Task prompt = Here are the records. Write out exactly the lines between the one holding "k s).core = s.core := rfl" and the one holding "k s).bad = s.bad := rfl", inclusive.

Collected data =

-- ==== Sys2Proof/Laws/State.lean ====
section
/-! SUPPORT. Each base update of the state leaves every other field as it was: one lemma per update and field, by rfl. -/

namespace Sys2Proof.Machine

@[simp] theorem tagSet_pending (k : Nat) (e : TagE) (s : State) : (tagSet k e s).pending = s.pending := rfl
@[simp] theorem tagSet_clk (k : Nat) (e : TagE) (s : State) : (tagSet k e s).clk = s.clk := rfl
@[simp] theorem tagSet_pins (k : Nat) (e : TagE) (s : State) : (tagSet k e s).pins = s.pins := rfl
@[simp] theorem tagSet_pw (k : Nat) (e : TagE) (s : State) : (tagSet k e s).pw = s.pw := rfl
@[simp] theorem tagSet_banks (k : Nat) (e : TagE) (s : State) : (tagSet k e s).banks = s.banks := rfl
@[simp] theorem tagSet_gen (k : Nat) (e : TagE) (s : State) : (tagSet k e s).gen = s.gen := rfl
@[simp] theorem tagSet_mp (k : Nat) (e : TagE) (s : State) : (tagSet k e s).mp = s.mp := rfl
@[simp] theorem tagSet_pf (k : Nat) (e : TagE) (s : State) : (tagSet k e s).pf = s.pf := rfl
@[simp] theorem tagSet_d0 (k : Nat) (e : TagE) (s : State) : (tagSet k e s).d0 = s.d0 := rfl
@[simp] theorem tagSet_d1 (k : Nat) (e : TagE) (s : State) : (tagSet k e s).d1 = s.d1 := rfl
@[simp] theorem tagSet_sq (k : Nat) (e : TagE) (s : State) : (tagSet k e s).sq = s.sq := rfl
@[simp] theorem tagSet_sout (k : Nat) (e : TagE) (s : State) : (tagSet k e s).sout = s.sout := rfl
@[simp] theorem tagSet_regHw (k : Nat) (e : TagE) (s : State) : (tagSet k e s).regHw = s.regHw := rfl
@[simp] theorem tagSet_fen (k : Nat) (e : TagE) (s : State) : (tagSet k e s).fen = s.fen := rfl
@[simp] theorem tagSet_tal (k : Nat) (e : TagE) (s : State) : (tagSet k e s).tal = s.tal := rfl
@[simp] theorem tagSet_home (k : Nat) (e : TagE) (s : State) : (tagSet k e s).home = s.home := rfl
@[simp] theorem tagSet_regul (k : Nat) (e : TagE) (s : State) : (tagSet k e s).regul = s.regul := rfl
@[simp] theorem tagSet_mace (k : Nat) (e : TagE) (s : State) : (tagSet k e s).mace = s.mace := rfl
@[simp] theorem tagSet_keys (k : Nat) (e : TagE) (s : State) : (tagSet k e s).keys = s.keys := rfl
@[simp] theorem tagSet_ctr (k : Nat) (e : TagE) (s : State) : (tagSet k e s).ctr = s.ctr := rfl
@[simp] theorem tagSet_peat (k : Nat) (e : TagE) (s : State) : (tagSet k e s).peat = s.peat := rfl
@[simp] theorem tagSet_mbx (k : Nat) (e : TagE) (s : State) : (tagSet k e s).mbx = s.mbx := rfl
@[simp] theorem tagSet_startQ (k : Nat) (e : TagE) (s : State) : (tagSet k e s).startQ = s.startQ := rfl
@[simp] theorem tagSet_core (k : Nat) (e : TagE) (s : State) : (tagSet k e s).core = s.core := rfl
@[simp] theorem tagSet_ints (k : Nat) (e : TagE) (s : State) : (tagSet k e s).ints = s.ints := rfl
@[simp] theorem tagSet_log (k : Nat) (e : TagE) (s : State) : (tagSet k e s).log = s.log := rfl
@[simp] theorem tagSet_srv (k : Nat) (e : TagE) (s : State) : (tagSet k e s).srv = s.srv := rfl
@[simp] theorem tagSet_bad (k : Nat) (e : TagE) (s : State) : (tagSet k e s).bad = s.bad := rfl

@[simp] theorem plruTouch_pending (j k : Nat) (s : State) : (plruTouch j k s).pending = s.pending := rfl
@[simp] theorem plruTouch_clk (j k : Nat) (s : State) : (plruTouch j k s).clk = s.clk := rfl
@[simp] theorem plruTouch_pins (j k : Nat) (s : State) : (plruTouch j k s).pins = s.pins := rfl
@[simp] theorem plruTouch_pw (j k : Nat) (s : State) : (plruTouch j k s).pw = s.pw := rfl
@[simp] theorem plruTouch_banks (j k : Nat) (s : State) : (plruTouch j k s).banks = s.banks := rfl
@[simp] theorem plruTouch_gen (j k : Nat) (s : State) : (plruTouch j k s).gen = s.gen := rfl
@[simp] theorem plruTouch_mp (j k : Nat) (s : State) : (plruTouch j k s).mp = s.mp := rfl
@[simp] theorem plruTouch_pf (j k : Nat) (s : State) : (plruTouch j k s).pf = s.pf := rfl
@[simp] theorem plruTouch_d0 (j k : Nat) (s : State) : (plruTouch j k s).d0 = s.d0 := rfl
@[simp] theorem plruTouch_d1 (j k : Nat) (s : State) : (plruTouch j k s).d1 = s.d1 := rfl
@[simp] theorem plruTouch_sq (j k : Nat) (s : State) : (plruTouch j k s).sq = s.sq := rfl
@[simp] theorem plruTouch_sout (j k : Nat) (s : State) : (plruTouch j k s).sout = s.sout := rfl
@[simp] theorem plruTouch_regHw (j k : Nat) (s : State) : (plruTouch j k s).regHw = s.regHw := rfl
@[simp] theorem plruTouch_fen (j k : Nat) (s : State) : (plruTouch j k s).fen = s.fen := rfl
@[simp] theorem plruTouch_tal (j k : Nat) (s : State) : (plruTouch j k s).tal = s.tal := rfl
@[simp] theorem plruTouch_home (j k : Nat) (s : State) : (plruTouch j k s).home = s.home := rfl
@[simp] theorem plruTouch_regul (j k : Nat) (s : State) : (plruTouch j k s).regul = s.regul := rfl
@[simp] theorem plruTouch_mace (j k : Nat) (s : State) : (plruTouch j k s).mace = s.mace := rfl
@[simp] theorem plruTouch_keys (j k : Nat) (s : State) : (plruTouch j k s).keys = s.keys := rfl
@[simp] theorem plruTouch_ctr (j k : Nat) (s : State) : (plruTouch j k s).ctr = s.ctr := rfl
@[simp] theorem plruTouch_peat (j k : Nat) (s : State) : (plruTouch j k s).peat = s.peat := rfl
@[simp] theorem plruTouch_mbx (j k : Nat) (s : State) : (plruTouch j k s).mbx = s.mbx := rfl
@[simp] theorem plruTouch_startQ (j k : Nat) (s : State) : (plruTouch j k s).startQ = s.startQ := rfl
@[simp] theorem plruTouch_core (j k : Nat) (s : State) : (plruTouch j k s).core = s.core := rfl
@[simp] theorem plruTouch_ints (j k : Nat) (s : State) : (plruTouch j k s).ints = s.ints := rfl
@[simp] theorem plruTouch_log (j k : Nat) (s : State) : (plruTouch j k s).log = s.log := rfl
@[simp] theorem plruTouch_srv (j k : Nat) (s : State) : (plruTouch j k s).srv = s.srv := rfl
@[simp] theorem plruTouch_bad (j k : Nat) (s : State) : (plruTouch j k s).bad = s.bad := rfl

...

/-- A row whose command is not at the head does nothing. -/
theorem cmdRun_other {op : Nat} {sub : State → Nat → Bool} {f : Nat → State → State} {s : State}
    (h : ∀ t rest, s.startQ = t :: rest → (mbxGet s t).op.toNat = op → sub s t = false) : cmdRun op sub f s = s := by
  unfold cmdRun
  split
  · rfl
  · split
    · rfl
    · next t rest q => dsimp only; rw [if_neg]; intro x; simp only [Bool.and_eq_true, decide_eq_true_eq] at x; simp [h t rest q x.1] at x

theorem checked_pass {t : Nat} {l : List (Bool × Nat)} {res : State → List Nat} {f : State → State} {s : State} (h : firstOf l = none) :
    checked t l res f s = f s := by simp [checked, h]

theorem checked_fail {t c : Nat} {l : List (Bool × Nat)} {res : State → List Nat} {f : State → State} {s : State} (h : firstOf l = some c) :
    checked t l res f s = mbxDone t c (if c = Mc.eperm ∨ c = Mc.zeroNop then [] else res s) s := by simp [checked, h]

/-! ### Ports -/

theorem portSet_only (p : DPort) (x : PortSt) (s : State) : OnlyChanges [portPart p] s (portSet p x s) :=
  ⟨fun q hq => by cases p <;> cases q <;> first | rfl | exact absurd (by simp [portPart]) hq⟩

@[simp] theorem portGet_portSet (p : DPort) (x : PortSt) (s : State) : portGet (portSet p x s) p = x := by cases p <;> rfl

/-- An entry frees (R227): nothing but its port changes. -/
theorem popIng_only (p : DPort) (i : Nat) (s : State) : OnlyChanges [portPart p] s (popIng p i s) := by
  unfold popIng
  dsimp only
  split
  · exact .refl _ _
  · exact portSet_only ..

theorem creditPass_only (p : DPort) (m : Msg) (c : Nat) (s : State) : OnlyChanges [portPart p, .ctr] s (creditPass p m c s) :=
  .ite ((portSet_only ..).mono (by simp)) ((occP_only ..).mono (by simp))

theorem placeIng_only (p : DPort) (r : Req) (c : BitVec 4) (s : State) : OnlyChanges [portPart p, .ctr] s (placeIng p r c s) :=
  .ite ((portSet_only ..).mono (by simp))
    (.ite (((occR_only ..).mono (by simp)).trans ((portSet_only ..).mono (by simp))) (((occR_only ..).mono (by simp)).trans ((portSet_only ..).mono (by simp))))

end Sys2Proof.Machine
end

Completed exercise =
@[simp] theorem plruTouch_core (j k : Nat) (s : State) : (plruTouch j k s).core = s.core := rfl
@[simp] theorem plruTouch_ints (j k : Nat) (s : State) : (plruTouch j k s).ints = s.ints := rfl
@[simp] theorem plruTouch_log (j k : Nat) (s : State) : (plruTouch j k s).log = s.log := rfl
@[simp] theorem plruTouch_srv (j k : Nat) (s : State) : (plruTouch j k s).srv = s.srv := rfl
@[simp] theorem plruTouch_bad (j k : Nat) (s : State) : (plruTouch j k s).bad = s.bad := rfl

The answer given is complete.